In the study of the classification and recognition of mathematical processes,
dichotomies can be introduced in several different fashions. Two of the most
useful have been "deterministic vs. stochastic" and "descriptive vs. variational."
In recent years, we have seen greater and greater emphasis laid upon stochastic
and decision processes, and even a blending of the two in the form of modern
control theory.
The gradual shift of interest from the classical deterministic descriptive process
has been largely a consequence of the continuing challenges to the mathematician
to explain phenomena, produce numbers, and guide research in such fields as
physics, engineering, economics, biology, medicine and operations research.

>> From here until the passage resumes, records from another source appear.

-- ==== Sys2Proof/Machine/Reader.lean ====
section
/-! DEFINITION. The reader slots of the Tender Unit: card contacts, power sequencing and slot pushes (05_card_tender, R83 to
R92). -/

namespace Sys2Proof.Machine

/-! ## Slot states (R84, R90, R92) -/

/-- Entry to EMPTY: DATA_LOST keeps its value (R84). -/
def ReaderSlot.toEmpty (r : ReaderSlot) : ReaderSlot :=
  { r with state := .empty, timer := none, spent := false, removalPending := false, badSupply := false, cardClass := none
           supply := none }

/-- Entry to PARTIAL (R84). -/
def ReaderSlot.toPartial (r : ReaderSlot) : ReaderSlot :=
  { r with state := .partialIn, timer := some { purpose := .partialIn, ms := 2000 }, cardClass := none, supply := none }

/-- Entry to SETTLING, or its timer started again (R84, R85). -/
def ReaderSlot.toSettling (r : ReaderSlot) : ReaderSlot :=
  { r with state := .settling, timer := some { purpose := .settle, ms := 100 }, cardClass := none, supply := none }

/-- The slot side of the off command (R90). -/
def ReaderSlot.toPowerDown (r : ReaderSlot) : ReaderSlot :=
  { r with state := .poweringDown, outstanding := .off, spent := true, removalPending := false
           timer := some { purpose := .acknowledge, ms := 500 } }

/-- The slot side of the on command (R87). -/
def ReaderSlot.toPowerUp (r : ReaderSlot) : ReaderSlot :=
  { r with state := .poweringUp, outstanding := .on, timer := some { purpose := .acknowledge, ms := 500 } }

/-- Whether the slot timer runs for a purpose. -/
def ReaderSlot.timing (r : ReaderSlot) (p : TimerPurpose) : Bool :=
  match r.timer with
  | some t => t.purpose == p
  | none => false

/-- Whether a slot is in one of the three states of a card under power (R110, R166). -/
def ReaderState.powered : ReaderState → Bool
  | .poweringUp => true
  | .ready => true
  | .poweringDown => true
  | _ => false

/-- The slot push of a slot (R92). -/
def slotPushOf (r : ReaderSlot) (reason : SlotReason) : SlotPush :=
  { state := r.state, cardClass := r.cardClass, supply := r.supply, spent := r.spent, dataLost := r.dataLost
    badSupply := r.badSupply, reason := reason }

/-- A slot push is placed with the slot as it now stands (R92). -/
def State.pushSlot (s : State) (d : Drop) (reason : SlotReason) : State :=
  s.place d .pushSlot (.slotPush (slotPushOf (s.reader d) reason))

/-- The push at the end of an event: the named reason, else CHANGE when the slot state changed (R92; notes/assumptions/16.md). -/
def State.pushSlotAfter (s : State) (d : Drop) (before : ReaderState) : Option SlotReason → State
  | some reason => s.pushSlot d reason
  | none => if (s.reader d).state = before then s else s.pushSlot d .change

/-- The off command is placed (R90). -/
def State.powerOff (s : State) (d : Drop) : State :=
  (s.setReader d (s.reader d).toPowerDown).place d .reader (.reader .off)

/-- The power condition (R87). -/
def State.powerCondition (s : State) (d : Drop) : Bool :=
  (s.reader d).state == .classified && !(s.reader d).spent && (s.reader d).outstanding == .none
    && (s.session d).state == .cardWait

/-- The test of the power condition: a card that meets it gets READER_POWER on with the slot's supply (R87). -/
def State.powerTest (s : State) (d : Drop) : State :=
  if s.powerCondition d then
    (s.setReader d (s.reader d).toPowerUp).place d .reader (.reader (.on ((s.reader d).supply.getD .v3)))
  else s

/-- A report from a drop not configured KIOSK, or of the wrong length, is discarded (R91, R197). -/
def State.readerReport {α : Type} (s : State) (d : Drop) (body : Body α) (act : α → State → State) : State :=
  match body with
  | some r => if s.isKiosk d then act r s else s
  | none => s

/-! ## CONTACTS (R84, R85, R88, R89) -/

/-- Whether both detect contacts are made. -/
def bothMade (c : Contacts) : Bool := c.detect1 && c.detect2

/-- Whether neither detect contact is made. -/
def noneMade (c : Contacts) : Bool := !c.detect1 && !c.detect2

/-- The slot moved by the detect contacts out of EMPTY, PARTIAL, SETTLING or CLASSIFIED when they are not both made. -/
def ReaderSlot.pulled (r : ReaderSlot) : ReaderSlot := if noneMade r.contacts then r.toEmpty else r.toPartial

/-- A CONTACTS report in a state without card power: the slot with the contacts recorded, moved as R84 and R85 state. -/
def ReaderSlot.contactsMove (old : ReaderSlot) (c : Contacts) : ReaderSlot :=
  let r := { old with contacts := c }
  match old.state with
  | .empty => if bothMade c then r.toSettling else if noneMade c then r else r.toPartial
  | .partialIn => if bothMade c then r.toSettling else if noneMade c then r.toEmpty else r
  | .settling => if bothMade c then (if c = old.contacts then r else r.toSettling) else r.pulled
  | .classified =>
    if bothMade c then
      (if c.sense1 = old.contacts.sense1 ∧ c.sense2 = old.contacts.sense2 then r else r.toSettling)
    else r.pulled
  | .unsupported => if noneMade c then r.toEmpty else r
  | .fault => if noneMade c then r.toEmpty else r
  | .poweringUp => r
  | .ready => r
  | .poweringDown => r

/-- A card pulled under power: DATA_LOST, the off command and a CARD_REMOVED push (R88, R89). -/
def State.cardRemoved (s : State) (d : Drop) : State :=
  ((s.setReader d { s.reader d with dataLost := true }).powerOff d).pushSlot d .cardRemoved

/-- CONTACTS past R91 (R84, R85, R88 to R90). -/
def State.contacts (d : Drop) (c : Contacts) (s : State) : State :=
  let old := s.reader d
  let t := s.setReader d (old.contactsMove c)
  match old.state with
  | .poweringUp =>
    if bothMade c then t
    else if old.timing .delay then t.cardRemoved d
    else t.setReader d { t.reader d with removalPending := true }
  | .ready => if bothMade c then t else t.cardRemoved d
  | .poweringDown => t
  | .empty => t.pushSlotAfter d old.state none
  | .partialIn => t.pushSlotAfter d old.state none
  | .settling => t.pushSlotAfter d old.state none
  | .classified => t.pushSlotAfter d old.state none
  | .unsupported => t.pushSlotAfter d old.state none
  | .fault => t.pushSlotAfter d old.state none

def execContacts (d : Drop) (c : Body Contacts) (s : State) : Result :=
  .next ((s.accept (.contacts d c)).readerReport d c (State.contacts d))

/-! ## Slot timers without card power (R84 to R86) -/

/-- READER_PARTIAL_TIMEOUT: a slot still PARTIAL is pushed REINSERT (R84). -/
def State.partialTimeout (d : Drop) (s : State) : State :=
  if (s.reader d).state = .partialIn ∧ (s.reader d).timing .partialIn = true then
    (s.setReader d { s.reader d with timer := none }).pushSlot d .reinsert
  else s

def execReaderPartialTimeout (d : Drop) (s : State) : Result := .next (s.partialTimeout d)

/-- The slot classified from the sense contacts and the drop's reader supply (R86). -/
def ReaderSlot.classify (r : ReaderSlot) (supply : ReaderSupply) : ReaderSlot :=
  match r.contacts.sense1, r.contacts.sense2, supply with
  | true, false, _ =>
    { r with state := .classified, cardClass := some .v3, supply := some .v3, dataLost := false, timer := none }
  | false, true, .both =>
    { r with state := .classified, cardClass := some .v5, supply := some .v5, dataLost := false, timer := none }
  | false, true, .only3V => { r with state := .unsupported, cardClass := some .v5, badSupply := true, timer := none }
  | true, true, _ =>
    { r with state := .classified, cardClass := some .dual, supply := some .v3, dataLost := false, timer := none }
  | false, false, _ => { r with state := .unsupported, cardClass := some .notACard, timer := none }

/-- READER_SETTLE_END: the card is classified and the power condition tested (R86, R87). -/
def State.settleEnd (d : Drop) (s : State) : State :=
  if (s.reader d).state = .settling ∧ (s.reader d).timing .settle = true then
    ((s.setReader d ((s.reader d).classify (s.dropRec d).supply)).powerTest d).pushSlotAfter d .settling none
  else s

def execReaderSettleEnd (d : Drop) (s : State) : Result := .next (s.settleEnd d)

/-! ## Power up and power down (R88, R90) -/

/-- The off command is placed and the change of state pushed. -/
def State.powerOffPush (s : State) (d : Drop) : State := (s.powerOff d).pushSlotAfter d (s.reader d).state none

/-- POWER_DONE on in POWERING_UP (R88). -/
def State.powerDoneOn (s : State) (d : Drop) : State :=
  let r := { s.reader d with outstanding := .none }
  if (s.reader d).removalPending = true ∨ (s.session d).state ≠ .cardWait then (s.setReader d r).powerOffPush d
  else s.setReader d { r with timer := some { purpose := .delay, ms := 40 } }

/-- POWER_DONE past R91: an acknowledge of the command outstanding in its state (R88, R90, R91). -/
def State.powerDone (d : Drop) (on : Bool) (s : State) : State :=
  match (s.reader d).state, (s.reader d).outstanding, on with
  | .poweringUp, .on, true => s.powerDoneOn d
  | .poweringDown, .off, false =>
    s.setReader d { s.reader d with outstanding := .none, timer := some { purpose := .delay, ms := 40 } }
  | _, _, _ => s

def execPowerDone (d : Drop) (on : Body Bool) (s : State) : Result :=
  .next ((s.accept (.powerDone d on)).readerReport d on (State.powerDone d))

/-- READER_POWER_UP_ACK_TIMEOUT (R88). -/
def State.powerUpAckTimeout (d : Drop) (s : State) : State :=
  if (s.reader d).state = .poweringUp ∧ (s.reader d).timing .acknowledge = true then
    (s.setReader d { s.reader d with outstanding := .none }).powerOffPush d
  else s

def execReaderPowerUpAckTimeout (d : Drop) (s : State) : Result := .next (s.powerUpAckTimeout d)

/-- READER_POWER_UP_DELAY_END (R88). -/
def State.powerUpDelayEnd (d : Drop) (s : State) : State :=
  if (s.reader d).state = .poweringUp ∧ (s.reader d).timing .delay = true then
    if (s.session d).state = .cardWait then
      (s.setReader d { s.reader d with state := .ready, timer := none }).pushSlot d .change
    else s.powerOffPush d
  else s

def execReaderPowerUpDelayEnd (d : Drop) (s : State) : Result := .next (s.powerUpDelayEnd d)

/-- READER_POWER_DOWN_ACK_TIMEOUT: the slot enters FAULT (R90). -/
def State.powerDownAckTimeout (d : Drop) (s : State) : State :=
  if (s.reader d).state = .poweringDown ∧ (s.reader d).timing .acknowledge = true then
    (s.setReader d { s.reader d with outstanding := .none, state := .fault, timer := none }).pushSlot d .change
  else s

def execReaderPowerDownAckTimeout (d : Drop) (s : State) : Result := .next (s.powerDownAckTimeout d)

/-- The slot after the power-down delay, moved by the detect contacts (R90). -/
def ReaderSlot.afterPowerDown (r : ReaderSlot) : ReaderSlot :=
  if bothMade r.contacts then { r with state := .classified, timer := none } else r.pulled

/-- READER_POWER_DOWN_DELAY_END (R90). -/
def State.powerDownDelayEnd (d : Drop) (s : State) : State :=
  if (s.reader d).state = .poweringDown ∧ (s.reader d).timing .delay = true then
    ((s.setReader d (s.reader d).afterPowerDown).powerTest d).pushSlotAfter d .poweringDown none
  else s

def execReaderPowerDownDelayEnd (d : Drop) (s : State) : Result := .next (s.powerDownDelayEnd d)

/-! ## READY (R89) -/

/-- READ_FAILED past R91 (R89). -/
def State.readFailed (d : Drop) (_ : Unit) (s : State) : State :=
  if (s.reader d).state = .ready then (s.powerOff d).pushSlot d .readFailed else s

def execReadFailed (d : Drop) (req : Body Unit) (s : State) : Result :=
  .next ((s.accept (.readFailed d req)).readerReport d req (State.readFailed d))

/-- The slot is told that the session has left CARD_WAIT: a READY slot gets the off command (R89, R98). -/
def State.leaveCardWait (s : State) (d : Drop) : State :=
  if (s.reader d).state = .ready then s.powerOffPush d else s

/-! ## Tender state pushes and TOKEN (R99, R100) -/

/-- The sale number a tender state push carries: from AUTH_PENDING onward (R99). -/
def Session.pushedSale (x : Session) : Option Nat :=
  match x.state with
  | .authPending => x.journalGrant
  | .committing => x.journalGrant
  | _ => none

/-- The tender state push of a session (R99). -/
def tenderPushOf (x : Session) : TenderPush :=
  { state := x.state, serial := x.start.map (·.serial), frozen := x.start.map (·.frozen), attempt := x.attempt
    cardWait := x.cardWait, sale := x.pushedSale, outcome := none }

/-- The tender state push of the session as it stands is placed (R99). -/
def State.pushTender (s : State) (d : Drop) : State := s.place d .pushTender (.tenderPush (tenderPushOf (s.session d)))

/-- The session takes a token: CARD_READ (R100). -/
def State.takeToken (s : State) (d : Drop) (t : Token) : State :=
  (s.setSession d { s.session d with state := .cardRead, token := some t, cardWait := none }).pushTender d

/-- TOKEN past R91: in READY the session in CARD_WAIT takes it, and the off command is placed in every case (R89, R100). -/
def State.token (d : Drop) (t : Token) (s : State) : State :=
  if (s.reader d).state = .ready then
    (if (s.session d).state = .cardWait then s.takeToken d t else s).powerOffPush d
  else s

def execToken (d : Drop) (t : Body Token) (s : State) : Result :=
  .next ((s.accept (.token d t)).readerReport d t (State.token d))

/-! ## Loss, return and reset of the drop (R92, R110, R111) -/

/-- The slot of a lost drop: EMPTY with every field as after power-on, its READER command withdrawn (R92). -/
def State.loseSlot (s : State) (d : Drop) : State :=
  ((s.setReader d ReaderSlot.reset).withdraw d .reader).pushSlotAfter d (s.reader d).state none

/-- DROP_ONLINE_TDU: the slot of a returning kiosk drop is pushed as it stands (R92). -/
def execDropOnlineTdu (d : Drop) (s : State) : Result :=
  let t := s.accept (.dropOnlineTdu d)
  .next (if t.isKiosk d then t.pushSlot d .change else t)

/-- The slot at DROP_RESET, and at a change of kind from KIOSK: EMPTY with every field as after power-on, READER_POWER off for a card
under power, and a CHANGE push when the slot state changed (R92, R110, R111; notes/assumptions/40.md). -/
def State.resetSlot (s : State) (d : Drop) : State :=
  let t := s.setReader d ReaderSlot.reset
  let u := if (s.reader d).state.powered then t.place d .reader (.reader .off) else t
  u.pushSlotAfter d (s.reader d).state none

end Sys2Proof.Machine
end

Combinations of complexity and uncertainty have forced a more frequent use of
probabilistic concepts.
In this volume, the emphasis is upon stochastic processes, divided a bit unevenly
between descriptive and decision aspects. In dealing with random effects, we
can use deterministic or stochastic equations, just as in dealing with deterministic
effects we can employ stochastic or deterministic equations or in treating descriptive
processes, we can use either descriptive or variational equations. The choice of
a particular analytic formulation is a tribute to the existing analytic techniques and
the computational resources available, as well as a reflection of the underlying
physical process and the prevalent scientific philosophy.

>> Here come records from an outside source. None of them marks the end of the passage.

-- ==== Sys2Proof/Machine/Journal.lean ====
section
/-! DEFINITION. The Journal Unit: the sale journal, its reservations, the sale counter and the counter store controller
(06_sales_commit_journal_and_counters, R112 to R130). -/

namespace Sys2Proof.Machine

/-! ## The counter store controller (R122 to R126) -/

/-- The marks a write carries: each counter plus 256, capped (R124). -/
def marksAhead (sale voucher : Nat) : Marks :=
  { sale := min (sale + 256) 4294967296, voucher := min (voucher + 256) 100000000 }

/-- The marks of a write that is needed now: a counter is within 64 of its written mark and the marks would change (R124). -/
def Jnu.need (j : Jnu) : Option Marks :=
  match j.store.mode, j.saleCounter, j.store.voucherCounter with
  | .absent, _, _ => none
  | _, some a, some b =>
    match j.store.written with
    | none => some (marksAhead a b)
    | some w => if (w.sale - a ≤ 64 ∨ w.voucher - b ≤ 64) ∧ marksAhead a b ≠ w then some (marksAhead a b) else none
  | _, _, _ => none

/-- A write begins with these marks, and its tries put all ten bytes of the record on the bus (R124, R200). -/
def Store.beginWrite (st : Store) (m : Marks) : Store :=
  { st with op := .writing, writing := some m, tries := some 1, bus := some (.write 0 (storeRecordBytes m)) }

/-- The need test: a write begins when the controller is IDLE, and pending need is set while one runs (R124). -/
def Jnu.needTest (j : Jnu) : Jnu :=
  match j.need, j.store.op with
  | some m, .idle => { j with store := j.store.beginWrite m }
  | some _, .writing => { j with store := { j.store with pendingNeed := true } }
  | some _, .reading => j
  | some _, .retryWait => j
  | none, _ => j

/-- Whether the controller forbids a sale number (R126). -/
def Jnu.forbids (j : Jnu) (n : Nat) : Bool :=
  match j.store.mode with
  | .guarding =>
    match j.store.written with
    | some w => !(n < w.sale)
    | none => true
  | .seeding => false
  | .absent => false

/-- The part enters a state at the end of the counter load (R188). -/
def State.enterPart (s : State) (p : PartState) : State := s.setHlc { s.hlc with partState := p }

/-- The counter load ends with counters, when it is still going on (R123, R188). -/
def State.endLoad (s : State) : State := if s.hlc.partState = .starting then s.enterPart .ready else s

/-- The start-up read succeeded (R123). A read that leaves no write to make ends the load (notes/assumptions/20.md). -/
def State.storeRead (s : State) (m : Marks) : State :=
  let st := { s.jnu.store with op := .idle, tries := none, written := some m, voucherCounter := some m.voucher, bus := none }
  let j := Jnu.needTest { s.jnu with saleCounter := some m.sale, store := st }
  let t := (s.setJnu j).send [.voucherCounterStart m.voucher m.voucher]
  if j.store.op = .idle then t.endLoad else t

/-- The start-up read failed three times (R123). -/
def State.storeReadFailed (s : State) : State :=
  ((s.setJnu { s.jnu with
      store := { s.jnu.store with mode := .seeding, op := .idle, tries := none, written := none
                                  failure := some .readFailed, bus := none } }).raise .store).enterPart .needCounters

/-- A try failed with tries left: the same operation is tried again, with the same bytes on the bus (R123, R125, R200). -/
def State.storeAgain (s : State) : State :=
  s.setJnu { s.jnu with store := { s.jnu.store with tries := s.jnu.store.tries.map (· + 1) } }

/-- Whether the try under way is the last (R123, R125). -/
def Store.lastTry (st : Store) : Bool :=
  match st.tries with
  | some n => 3 ≤ n
  | none => true

/-- STORE_READ_TRY_END: the bytes the store gave, or nothing (R123). -/
def State.storeReadTryEnd (s : State) (answer : Option (List Byte)) : State :=
  if s.jnu.store.op = .reading then
    match answer.bind readMarks with
    | some m => s.storeRead m
    | none => if s.jnu.store.lastTry then s.storeReadFailed else s.storeAgain
  else s

def execStoreReadTryEnd (answer : Option (List Byte)) (s : State) : Result := (s.storeReadTryEnd answer).done

/-- A write was acknowledged whole (R125). -/
def State.storeWritten (s : State) (m : Marks) : State :=
  let st := { s.jnu.store with op := .idle, written := some m, writing := none, tries := none, pendingNeed := false
                               bus := none }
  let j := { s.jnu with store := st }
  ((s.setJnu (if s.jnu.store.pendingNeed then j.needTest else j)).send [.voucherMarkUpdate m.voucher]).endLoad

/-- A write failed three times (R125). -/
def State.storeWriteFailed (s : State) : State :=
  ((s.setJnu { s.jnu with
      store := { s.jnu.store with op := .retryWait, writing := none, tries := none, pendingNeed := false
                                  failure := some .writeFailed, bus := none } }).raise .store).endLoad

/-- STORE_WRITE_TRY_END: how many of the record's ten bytes the store acknowledged (R125, R200). -/
def State.storeWriteTryEnd (s : State) (acknowledged : Nat) : State :=
  match s.jnu.store.op, s.jnu.store.writing with
  | .writing, some m =>
    if 10 ≤ acknowledged then s.storeWritten m
    else if s.jnu.store.lastTry then s.storeWriteFailed
    else s.storeAgain
  | _, _ => s

def execStoreWriteTryEnd (acknowledged : Nat) (s : State) : Result := (s.storeWriteTryEnd acknowledged).done

/-- STORE_RETRY: at the next second in RETRY_WAIT (R125). -/
def Jnu.retry (j : Jnu) : Jnu :=
  if j.store.op = .retryWait then
    match j.need with
    | some m => { j with store := j.store.beginWrite m }
    | none => { j with store := { j.store with op := .idle } }
  else j

def execStoreRetry (s : State) : Result :=
  let t := s.accept .storeRetry
  .next (t.setJnu t.jnu.retry)

/-- VOUCHER_COUNTER_REPORT (R128). -/
def Jnu.report (j : Jnu) (counter : Nat) : Jnu :=
  Jnu.needTest { j with store := { j.store with voucherCounter := some counter } }

def execVoucherCounterReport (counter : Nat) (s : State) : Result :=
  let t := s.accept (.voucherCounterReport counter)
  .next (t.setJnu (t.jnu.report counter))

/-! ## Grants and returns (R114, R115) -/

/-- The records and reservations of the journal together (R114). -/
def Jnu.places (j : Jnu) : Nat := j.journal.length + j.reservations.length

/-- The JNU with a sale number granted (R114). -/
def Jnu.grant (j : Jnu) (n : Nat) : Jnu :=
  Jnu.needTest { j with reservations := j.reservations ++ [n], saleCounter := some (n + 1) }

/-- JOURNAL_GRANT_REQUEST (R114). One that finds no counter value is discarded (notes/assumptions/19.md). -/
def State.journalGrant (s : State) (d : Drop) (ref : Nat) : State :=
  if 64 ≤ s.jnu.places then s.send [.reservationRefusal d ref .journal .journalFull]
  else
    match s.jnu.saleCounter with
    | none => s
    | some n =>
      if 4294967296 ≤ n then s.send [.reservationRefusal d ref .journal .counterEnd]
      else if s.jnu.forbids n then s.send [.reservationRefusal d ref .journal .counterLimit]
      else (s.setJnu (s.jnu.grant n)).send [.reservationGrant d ref (.journal n)]

def execJournalGrantRequest (d : Drop) (ref : Nat) (s : State) : Result :=
  .next ((s.accept (.journalGrantRequest d ref)).journalGrant d ref)

/-- JOURNAL_RETURN: the reservation leaves the list; the number is a gap (R115). -/
def execJournalReturn (sale : Nat) (s : State) : Result :=
  let t := s.accept (.journalReturn sale)
  .next (t.setJnu { t.jnu with reservations := t.jnu.reservations.erase sale })

/-! ## Records (R116 to R118) -/

/-- Whether the journal holds a record of a sale number (R118). -/
def Jnu.holds (j : Jnu) (sale : Nat) : Bool := j.journal.any fun r => recordSale r == sale

/-- The JNU takes a record: discarded when its number is in the journal; else its reservation is consumed, or it is appended where
there is room; else discarded (R116 to R118). -/
def State.takeRecord (s : State) (r : JournalRecord) : State :=
  if s.jnu.holds (recordSale r) then s
  else if s.jnu.reservations.contains (recordSale r) ∨ s.jnu.places < 64 then
    (s.setJnu { s.jnu with journal := s.jnu.journal ++ [r]
                           reservations := s.jnu.reservations.erase (recordSale r) }).raise .journal
  else s

def execSaleRecord (r : SaleRecord) (s : State) : Result := ((s.accept (.saleRecord r)).takeRecord (.sale r)).done

def execTimeoutVoidOrder (v : TimeoutVoid) (s : State) : Result :=
  ((s.accept (.timeoutVoidOrder v)).takeRecord (.timeoutVoid v)).done

/-! ## The host's requests (R120, R129) -/

/-- JOURNAL_READ (R120). -/
def State.journalRead (h : HostTag) (_ : Unit) (s : State) : State :=
  match s.jnu.journal with
  | [] => s.replyHost h .empty .none
  | r :: _ => s.replyHost h .ok (.journal r s.jnu.journal.length s.jnu.reservations.length)

def execJournalRead (h : HostTag) (req : Body Unit) (s : State) : Result :=
  (s.accept (.journalRead h req)).serve h readyOnly req (State.journalRead h)

/-- JOURNAL is raised again while records remain (R120). -/
def State.raiseIfRecords (s : State) : State := if s.jnu.journal.isEmpty then s else s.raise .journal

/-- JOURNAL_TAKE (R120). -/
def State.journalTake (h : HostTag) (sale : Nat) (s : State) : State :=
  match s.jnu.journal with
  | [] => s.replyHost h .empty .none
  | r :: rest =>
    if recordSale r = sale then
      (s.setJnu { s.jnu with journal := rest }).raiseIfRecords.replyHost h .ok (.left rest.length)
    else s.replyHost h .notOldest (.oldest (recordSale r))

def execJournalTake (h : HostTag) (sale : Body Nat) (s : State) : Result :=
  (s.accept (.journalTake h sale)).serve h readyOnly sale (State.journalTake h)

/-- The JNU with the counters of COUNTER_BASE (R129). -/
def Jnu.base (j : Jnu) (r : CounterBaseReq) : Jnu :=
  Jnu.needTest { j with saleCounter := some r.sale, store := { j.store with voucherCounter := some r.voucher } }

/-- COUNTER_BASE: ranges first, then the part state (R129; notes/assumptions/21.md). -/
def State.counterBase (h : HostTag) (r : CounterBaseReq) (s : State) : State :=
  if 1 ≤ r.sale ∧ r.sale ≤ 4294967295 ∧ 1 ≤ r.voucher ∧ r.voucher ≤ 99999999 then
    if s.hlc.partState = .needCounters then
      ((((s.setJnu (s.jnu.base r)).send [.voucherBaseSet r.voucher]).enterPart .ready)).replyHost h .ok .none
    else s.replyHost h .wrongState .none
  else s.replyHost h .badValue .none

def execCounterBase (h : HostTag) (req : Body CounterBaseReq) (s : State) : Result :=
  (s.accept (.counterBase h req)).serve h readyOrNeed req (State.counterBase h)

end Sys2Proof.Machine
end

The papers by Adomian, Bharucha-Reid, Hoffman, Keller, Richardson, and
Twersky deal with various and overlapping aspects of the general theory of
stochastic equations, principally ordinary and partial differential equations. Much
of this work is motivated by particular equations arising in wave propagation and
scattering theory, as the papers by Hoffman, Keller, and Twersky indicate. The
objective of obtaining specific analytic results leads to the development of pertur-
bation techniques and the consideration of questions of closure, as, for example,
in Richardson's paper.
The paper by Bellman deals with stochastic iteration, a topic which arises from
the consideration of stochastic differential equations in very much the same way
as classical iteration theory arises from deterministic differential equations. A
particularly important type of stochastic iteration arises in the theory of stochastic
approximation. This approach is used by Gray to study a design problem arising
from circuits with random components. In their papers, Blackwell and Derman
use dynamic programming, the first to obtain estimates in probability theory
by identification with a stochastic decision process, and the second to treat an
interesting class of sequential decision processes of Markovian type.
Classical estimation and identification problems arising from stochastic processes
are treated by Parzen and Root using new and powerful approaches.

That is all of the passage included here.